> _Activity_
Once you reach the line containing "answers one. -/" in the data below, restate each line word for word up to and including the one containing "s with poller".

**** Task data ****

-- ==== Sys2Proof/Tests/Slice0.lean ====
section
/-! SUPPORT. Tests: what WellFormed refuses, worked examples of the manual on small states, and for every
statement with hypotheses a state and operands that meet them. Expected values come from the manual's worked
cases and tables, or from hand work on its rules; each test names its source. -/

namespace Sys2Proof.Tests

set_option Elab.async false
set_option synthInstance.maxHeartbeats 400000
set_option synthInstance.maxSize 4000

open Sys2Proof.Machine

/-! ### Helpers -/

/-- The state after a command; every command answers a next state. -/
def after (i : Instr) (s : State) : State :=
  match exec i s with
  | .next t => t
  | .fault _ => s
  | .refused _ => s

/-- The state after a step, if the step answers one. -/
def stepped (s : State) : Option State :=
  match step s with
  | .next t => some t
  | .fault _ => none
  | .refused _ => none

/-- A request from the control station on OUTBYE. -/
def rq : Request := ⟨1, 0xFFF0, .outbye⟩

/-- The machine after a cold start, some milliseconds on. -/
def base : State := { State.reset with now := 5 }

/-- A grade entry that is enabled. -/
def entry (level band hold : Nat) : EntryConfig := ⟨true, level, band, hold⟩

/-- The CH4 channel of the worked grading case (section 1.5). -/
def methane : ChannelRecord :=
  { ChannelRecord.factory with
    enabled := true, offset := 400, gain := 139, shift := 2
    alert := entry 100 10 2, alarm := entry 125 10 3, trip := entry 200 20 2 }

/-- That channel, LIVE with an average. -/
def live (a : Nat) (alert alarm trip : EntryState) : Channel :=
  { Channel.cold with
    record := methane, state := .live, lastStatus := some .ok, staleTimer := some 30000, value := a
    average := some a, alert := alert, alarm := alarm, trip := trip, effective := highestSet alert alarm trip }

/-- Channel 0 is that channel, and record 0 polls its device, whose poll of sequence 1 is in flight. -/
def polling (x : Channel) : State :=
  let s := base.setChannel 0 x
  let s := s.setPollRecord 0 ⟨⟨true, 0x1010, .gasHead, ⟨.s1, 1⟩⟩, .responding, 0, some 1000⟩
  { s with poller := { s.poller with
      inFlight := some ⟨0, 0x1010, 1, pollWire 0x1010 1⟩, replyTimer := some 50, sequence := 1 } }

/-- A GAS REPLY of device 0x1010 with a sequence and a raw count for channel 0 (R77). -/
def gasReply (seq : Byte) (raw : Word) : Instr :=
  .lineMessageReceived (withCheck ([2, 0x10, 0x10, seq] ++ wordBytes raw ++ [0] ++ wordBytes 400 ++ [0]))
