-- ==== Sys2Proof/Laws/Decode.lean ====
section
/-! SUPPORT. Small lemmas of the decoder's parts: fields and their ranges, the table lookup, candidate keys
against comparators, and what extraction makes. -/

namespace Sys2Proof

/-! ### Fields -/

theorem slice_lt (w : Word) (hi lo : Nat) : slice w hi lo < 2 ^ (hi + 1 - lo) :=
  Nat.mod_lt _ (Nat.two_pow_pos _)

/-- A slice is the bit field of the same bits. -/
theorem slice_eq_extractLsb' (w : Word) (hi lo : Nat) :
    slice w hi lo = (w.extractLsb' lo (hi + 1 - lo)).toNat := by
  simp [slice, BitVec.extractLsb'_toNat, Nat.shiftRight_eq_div_pow]

/-- `sext` of a bit field is its two's-complement reading. -/
theorem sext_toNat (n : Nat) (hn : 0 < n) (x : BitVec n) : sext n x.toNat = x.toInt := by
  have hpow : 2 ^ n = 2 * 2 ^ (n - 1) := by rw [← pow_succ']; congr 1; omega
  rw [sext, BitVec.toInt_eq_toNat_cond]
  by_cases h : 2 ^ (n - 1) ≤ x.toNat
  · rw [if_pos h, if_neg (by omega)]
    push_cast
    rfl
  · rw [if_neg h, if_pos (by omega)]

theorem sext_slice (w : Word) (hi lo : Nat) (h : lo ≤ hi) :
    sext (hi + 1 - lo) (slice w hi lo) = (w.extractLsb' lo (hi + 1 - lo)).toInt := by
  rw [slice_eq_extractLsb', sext_toNat _ (by omega)]

theorem sext_fits {n v : Nat} (hn : 0 < n) (h : v < 2 ^ n) : fitsSigned n (sext n v) = true := by
  obtain ⟨m, rfl⟩ : ∃ m, n = m + 1 := ⟨n - 1, by omega⟩
  have h2 : v < 2 * 2 ^ m := by rw [Nat.pow_succ] at h; omega
  have h3 : (v : Int) < 2 * 2 ^ m := by exact_mod_cast h2
  simp only [fitsSigned, sext, Nat.add_sub_cancel, Bool.and_eq_true, decide_eq_true_eq, pow_succ]
  have hp : (0 : Int) < 2 ^ m := by positivity
  split
  next hle =>
    have : (2 : Int) ^ m ≤ v := by exact_mod_cast hle
    constructor <;> linarith
  next hlt =>
    have : (v : Int) < 2 ^ m := by exact_mod_cast (Nat.lt_of_not_le hlt)
    constructor <;> linarith [Int.natCast_nonneg v]

theorem fieldRd_eq (w : Word) : fieldRd w = w.extractLsb' 0 5 := by
  rw [fieldRd, slice_eq_extractLsb', BitVec.ofNat_toNat, BitVec.setWidth_eq]

theorem fieldRt_eq (w : Word) : fieldRt w = w.extractLsb' 0 5 := by
  rw [fieldRt, slice_eq_extractLsb', BitVec.ofNat_toNat, BitVec.setWidth_eq]

theorem fieldRn_eq (w : Word) : fieldRn w = w.extractLsb' 5 5 := by
  rw [fieldRn, slice_eq_extractLsb', BitVec.ofNat_toNat, BitVec.setWidth_eq]

theorem fieldRm_eq (w : Word) : fieldRm w = w.extractLsb' 16 5 := by
  rw [fieldRm, slice_eq_extractLsb', BitVec.ofNat_toNat, BitVec.setWidth_eq]

theorem fieldShamt_eq (w : Word) : fieldShamt w = w.extractLsb' 10 6 := by
  rw [fieldShamt, slice_eq_extractLsb', BitVec.ofNat_toNat, BitVec.setWidth_eq]

theorem fieldImmI_eq (w : Word) : fieldImmI w = (w.extractLsb' 10 12).toInt := sext_slice w 21 10 (by decide)

theorem fieldImmCB_eq (w : Word) : fieldImmCB w = (w.extractLsb' 5 19).toInt := sext_slice w 23 5 (by decide)

theorem fieldImmD_eq (w : Word) : fieldImmD w = (w.extractLsb' 12 9).toNat := slice_eq_extractLsb' w 20 12

theorem fieldImmIM_eq (w : Word) : fieldImmIM w = (w.extractLsb' 5 16).toNat := slice_eq_extractLsb' w 20 5

theorem fieldShiftCode_eq (w : Word) : fieldShiftCode w = (w.extractLsb' 21 2).toNat :=
  slice_eq_extractLsb' w 22 21

theorem fieldMagnitude_eq (w : Word) : fieldMagnitude w = (w.extractLsb' 0 25).toNat :=
  slice_eq_extractLsb' w 24 0

theorem fieldSign_eq (w : Word) : fieldSign w = w.getLsbD 25 := by
  simp only [fieldSign, slice, BitVec.getLsbD, Nat.testBit_eq_decide_div_mod_eq]
  rfl

/-! ### The table -/

/-- A lookup finds exactly the row of that length and key. -/
theorem lookup_eq_some_iff {n k : Nat} {d : Descriptor} :
    lookup n k = some d ↔ ∃ r ∈ table, r.len = n ∧ r.key = k ∧ r.desc = d := by
  have found : ∀ r ∈ table, lookup r.len r.key = some r.desc := by decide
  constructor
  · intro h
    obtain ⟨r, hr, rfl⟩ := Option.map_eq_some_iff.mp h
    have hp := List.find?_some hr
    simp only [Bool.and_eq_true, beq_iff_eq] at hp
    exact ⟨r, List.mem_of_find?_eq_some hr, hp.1, hp.2, rfl⟩
  · rintro ⟨r, hr, rfl, rfl, rfl⟩
    exact found r hr

/-- A word's leading bits are a row's key exactly when the row's comparator holds. -/
theorem candidateKey_eq_iff (w : Word) {r : Row} (hr : r ∈ table) :
    candidateKey w r.len = r.key ↔ w &&& r.mask = r.pattern := by
  have shape : ∀ r ∈ table, 0 < r.len ∧ r.len ≤ 32 ∧ r.mask = BitVec.allOnes 32 <<< (32 - r.len) ∧
      r.pattern.toNat = r.key * 2 ^ (32 - r.len) := by decide
  obtain ⟨_, hlen, hmask, hpat⟩ := shape r hr
  have hand : (w &&& r.mask).toNat = w.toNat / 2 ^ (32 - r.len) * 2 ^ (32 - r.len) := by
    have : w &&& r.mask = (w >>> (32 - r.len)) <<< (32 - r.len) := by
      ext i hi
      simp only [hmask, BitVec.getElem_and, BitVec.getElem_shiftLeft, BitVec.getElem_ushiftRight,
        BitVec.getElem_allOnes]
      by_cases h : i < 32 - r.len
      · simp [h]
      · have hi' : 32 - r.len + (i - (32 - r.len)) = i := by omega
        simp [h, hi', BitVec.getLsbD_eq_getElem hi]
    rw [this, BitVec.toNat_shiftLeft, BitVec.toNat_ushiftRight, Nat.shiftRight_eq_div_pow,
      Nat.shiftLeft_eq, Nat.mod_eq_of_lt]
    exact lt_of_le_of_lt (Nat.div_mul_le_self _ _) w.isLt
  rw [← BitVec.toNat_inj, hand, hpat, candidateKey, Nat.mul_left_inj (by positivity)]

/-! ### Extraction -/

/-- What a mnemonic makes of a word has that mnemonic. -/
@[simp] theorem instrOf_mnemonic (m : Mnemonic) (w : Word) : (instrOf m w).mnemonic = m := by
  cases m <;> rfl

/-- Extracted operands have the shape their tag calls for. -/
theorem extract_hasShape (f : Format) (w : Word) : (extract f w).hasShape f = true := by
  cases f <;> rfl

/-- A decoded instruction is well-formed, whatever the word. -/
theorem instrOf_wf (m : Mnemonic) (w : Word) : (instrOf m w).wf = true := by
  have u : ∀ hi lo n, hi + 1 - lo = n → fitsUnsigned n (slice w hi lo) = true := by
    rintro hi lo n rfl
    simpa [fitsUnsigned] using slice_lt w hi lo
  have i12 : fitsSigned 12 (fieldImmI w) = true := sext_fits (by decide) (slice_lt w 21 10)
  have i19 : fitsSigned 19 (fieldImmCB w) = true := sext_fits (by decide) (slice_lt w 23 5)
  cases m <;>
    simp [instrOf, Instr.wf, i12, i19, fieldMagnitude, fieldImmIM, fieldShiftCode, fieldImmD, u]

end Sys2Proof
end

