/-! ### The operand list of format R (R88) -/

theorem operandList_r_of_shift {m : Mnemonic} (h : isShift m = true) (rd rn rm : Reg) (shamt : BitVec 6) :
    operandList m (.r rd rn rm shamt) = [.reg rd, .reg rn, .imm shamt.toNat] := by
  rw [operandList, if_pos h]

theorem operandList_r_of_not_shift {m : Mnemonic} (h : isShift m = false) (rd rn rm : Reg) (shamt : BitVec 6) :
    operandList m (.r rd rn rm shamt) = [.reg rd, .reg rn, .reg rm] := by
  rw [operandList, h, if_neg Bool.false_ne_true]

theorem isShift_of_mem_shifts : ∀ m ∈ [Mnemonic.lsr, .lsl, .asr], isShift m = true := by decide

theorem not_isShift_of_mem_three_registers :
    ∀ m ∈ [Mnemonic.and, .add, .orr, .sub, .eor], isShift m = false := by decide

/-- Settles O13: the fields of each format are bit fields of the word, within format R the shift group decides the
operand list, and every other shape has one list for all mnemonics. -/
theorem extractReadsTheFields : Obligations.ExtractReadsTheFields := by
  refine ⟨fun w => ?_, fun rd rn rm shamt => ⟨fun m hm => ?_, fun m hm => ?_⟩, fun m => ?_⟩
  · exact ⟨extract_b_eq w, extract_cb_eq w, extract_im_eq w, extract_i_eq w, extract_r_eq w, extract_d_eq w, rfl, rfl⟩
  · exact operandList_r_of_shift (isShift_of_mem_shifts m hm) rd rn rm shamt
  · exact operandList_r_of_not_shift (not_isShift_of_mem_three_registers m hm) rd rn rm shamt
  · exact ⟨fun _ _ _ => rfl, fun _ _ _ => rfl, fun _ _ => rfl, fun _ _ _ _ => rfl, fun _ _ _ => rfl, rfl⟩

/-! ### The step on a line that has a row's key (R64, R65, R70) -/

/-- A line that begins with a row's key and holds all of it is decoded to that row. -/
theorem decode_of_row {r : Row} (hr : r ∈ table) {w : Word} {len : Fin 33} (hlen : r.len ≤ len.val)
    (hcmp : w &&& r.mask = r.pattern) (a : Addr) :
    decode w len a = .instr a r.desc.mnemonic r.desc.format r.len (len.val == 32)
      (reportedOperands w len.val (extract r.desc.format w)) := by
  have hm : matchLine w len.val = some (r.len, r.desc) := matchLine_eq_some_iff.mpr ⟨r, hr, rfl, rfl, hlen, hcmp⟩
  have hmin : 6 ≤ r.len := (row_of_len_le r hr).1
  rw [decode, if_neg (by rw [minLen]; omega), hm]

/-- The step on a line that has a row's key: the row's result, with operands of the format's shape and ranges, which
on a full word are the extracted ones. -/
theorem step_of_row {r : Row} (hr : r ∈ table) {s : State} {w : Word} {len : Fin 33} {rest : List Sample}
    (hin : s.input = lineSample w len :: rest) (hlen : r.len ≤ len.val) (hcmp : w &&& r.mask = r.pattern) :
    ∃ ops,
      step s = .next
        { addrCtr := s.addrCtr + 4, input := rest,
          output := s.output ++
            [.instr s.addrCtr r.desc.mnemonic r.desc.format r.len (len.val == 32) ops] } ∧
      ops.hasShape r.desc.format = true ∧ ops.inRange = true ∧
      (len.val = 32 → ops = extract r.desc.format w) := by
  refine ⟨reportedOperands w len.val (extract r.desc.format w), ?_, ?_, reportedOperands_inRange _ w _, fun h32 => ?_⟩
  · rw [step_of_lineSample hin, decode_of_row hr hlen hcmp]
  · rw [reportedOperands_hasShape, extract_hasShape]
  · rw [h32, reportedOperands_full]

/-- Settles O15: B is the row of six bits, and its comparator is the one the statement writes out. -/
theorem stepOnFormatB : Obligations.StepOnFormatB := by
  have hrow : (⟨6, 0b000101, .b, .b⟩ : Row) ∈ table := by decide
  refine ⟨fun s w len rest hin hlen hcmp => ?_, by decide, by decide, by decide, by decide⟩
  obtain ⟨ops, hstep, hshape, hrange, hfull⟩ := step_of_row hrow hin hlen hcmp
  exact ⟨ops, hstep, hshape, hrange, fun h32 => (hfull h32).trans (extract_b_eq w)⟩

end Sys2Proof.Machine

/-! ### Format CB (R76 to R78) -/

namespace Sys2Proof.Machine

/-- Settles O16: CBZ and CBNZ are the two rows of eight bits, and one step lemma answers a line that has either key. -/
theorem stepOnFormatCB : Obligations.StepOnFormatCB := by
  have hcbz : (⟨8, 0b10110100, .cbz, .cb⟩ : Row) ∈ table := by decide
  have hcbnz : (⟨8, 0b10110101, .cbnz, .cb⟩ : Row) ∈ table := by decide
  refine ⟨fun p hp s w len rest hin hlen hcmp => ?_, by decide, by decide, by decide, by decide, by decide,
    by decide, by decide, by decide⟩
  rw [← extract_cb_eq]
  simp only [List.mem_cons, List.not_mem_nil, or_false] at hp
  obtain rfl | rfl := hp
  · exact step_of_row hcbz hin hlen hcmp
  · exact step_of_row hcbnz hin hlen hcmp

end Sys2Proof.Machine
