-- ==== Sys2Proof/Config.lean ====
section
/-! DEFINITION. The fixed figures of the part, and the one value the spec leaves free. -/

namespace Sys2Proof.Config

/-- The 48-bit limit of positions and lot lengths, in mm (R9, R39). -/
def positionLimit : Nat := 281474976710655

/-- Where the five line counters, the coil's knot and slip counters and the two station counts stop
(R16, R87, R159). -/
def counterLimit : Nat := 65535

/-- Where the joint count, the unlisted-zone count and the failure count stop (R101, R104, 8.2). -/
def byteLimit : Nat := 255

/-- The largest value a 32-bit view field shows (R21, R62, R145). -/
def wordLimit : Nat := 4294967295

/-- The value of the next coil sequence of an exhausted lot (R10). -/
def sequenceExhausted : Nat := 10000

/-- Places at one packer (R139). -/
def packerPlaces : Nat := 6

/-- Zones a coil lists (R101). -/
def zoneLimit : Nat := 8

/-- Segments the twist window holds (R58). -/
def windowLimit : Nat := 16

/-- The floor of the slip check, in micrometres (R42). -/
def slipFloor : Nat := 100000

/-- The resume timer's end, in ms (R175). -/
def resumeTime : Nat := 50

/-- Rounds after which a probe falls due (R154). -/
def probeRounds : Nat := 32

/-- Extra exchanges of a turn (R157). -/
def extraLimit : Nat := 3

/-- The largest payload of a frame (R151, R152). -/
def payloadLimit : Nat := 48

/-- Bytes of the settings image (R172). -/
def imageSize : Nat := 195

/-- What an EEPROM byte that nothing has written reads as.
DESIGN CHOICE, unsafe: the spec does not give the EEPROM's first contents (entry 3). -/
def eepromBlank : Byte := 0xFF

/-- Free value: whether the EEPROM had already acknowledged the data byte of a write that a restart
ends at its next byte boundary (R167). The spec does not say how far a transfer has come when a
restart is taken; nothing constrains this value (entry 12). Safe. -/
opaque abortedWriteAcknowledged : Nat → Bool

end Sys2Proof.Config
end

****

> _Answer box_
/-- The state after a step, if the step answers one. -/
def stepped (s : State) : Option State :=
  match step s with
  | .next t => some t
  | .fault _ => none
  | .refused _ => none

/-- A request from the control station on OUTBYE. -/
def rq : Request := ⟨1, 0xFFF0, .outbye⟩

/-- The machine after a cold start, some milliseconds on. -/
def base : State := { State.reset with now := 5 }

/-- A grade entry that is enabled. -/
def entry (level band hold : Nat) : EntryConfig := ⟨true, level, band, hold⟩

/-- The CH4 channel of the worked grading case (section 1.5). -/
def methane : ChannelRecord :=
  { ChannelRecord.factory with
    enabled := true, offset := 400, gain := 139, shift := 2
    alert := entry 100 10 2, alarm := entry 125 10 3, trip := entry 200 20 2 }

/-- That channel, LIVE with an average. -/
def live (a : Nat) (alert alarm trip : EntryState) : Channel :=
  { Channel.cold with
    record := methane, state := .live, lastStatus := some .ok, staleTimer := some 30000, value := a
    average := some a, alert := alert, alarm := alarm, trip := trip, effective := highestSet alert alarm trip }

/-- Channel 0 is that channel, and record 0 polls its device, whose poll of sequence 1 is in flight. -/
def polling (x : Channel) : State :=
  let s := base.setChannel 0 x
  let s := s.setPollRecord 0 ⟨⟨true, 0x1010, .gasHead, ⟨.s1, 1⟩⟩, .responding, 0, some 1000⟩
  { s with poller := { s.poller with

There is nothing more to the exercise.